[Extracted data entries]
◇ ◇ ◇
-- ==== Sys2Proof/Machine/Store.lean ====
section
/-!
DEFINITION. The store sequence controller: STORE (R170 to R183), its eight steps over the bodies of START, SEND and STOP.
-/

namespace Sys2Proof.Machine

/-- Steps 2 and 6, the head (R173). -/
def headSteps : List Stmt :=
  startBody ++ sendBody Config.hw.head Config.hw.headBits false false ++ stopBody

/-- A send with the source's defaults: 8 bits, expected ack 0, wait for ack (R92, R174, R178). -/
def sendDefault (v : Byte) : List Stmt :=
  sendBody v Config.hw.defaultBits Config.hw.defaultAck true

/-- Steps 3 and 7, an address byte and a command byte (R174, R178). -/
def pairSteps (cmd : Byte) : List Stmt :=
  startBody ++ sendDefault Config.hw.addr ++ sendDefault cmd ++ stopBody

/-- Step 4: the address byte once, CMD2 repeated, each expecting ack 1 (R175, C1). -/
def addressSteps (da : BitVec 7) : List Stmt :=
  startBody ++ sendBody (addressByte da) 8 true true
    ++ (List.replicate Config.hw.storeRepeat (sendBody Config.hw.cmd2 8 true true)).flatten ++ stopBody

/-- STORE's pseudocode (R172). -/
def storeBody (da : BitVec 7) : List Stmt :=
  [.storeStep 1, .muxSet .gpio]
    ++ .storeStep 2 :: headSteps
    ++ .storeStep 3 :: pairSteps Config.hw.cmd1
    ++ .storeStep 4 :: addressSteps da
    ++ [.storeStep 5, .delay (1000 * Config.hw.storeDelayMs)]
    ++ .storeStep 6 :: headSteps
    ++ .storeStep 7 :: pairSteps Config.hw.cmd2
    ++ [.storeStep 8, .muxSet .i2c, .result false false]

/-- STORE (R172). -/
def execStore (da : BitVec 7) (s : State) : Host.Outcome State Fault Refusal :=
  runCommand (storeBody da) s

end Sys2Proof.Machine
end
◇ ◇ ◇
Starting at the line that contains "7 :: pairSteps Config.hw.cmd2", copy each line through the last one in the records, exactly, and output nothing else.

    ++ .storeStep 7 :: pairSteps Config.hw.cmd2
    ++ [.storeStep 8, .muxSet .i2c, .result false false]

/-- STORE (R172). -/
def execStore (da : BitVec 7) (s : State) : Host.Outcome State Fault Refusal :=
  runCommand (storeBody da) s

end Sys2Proof.Machine
end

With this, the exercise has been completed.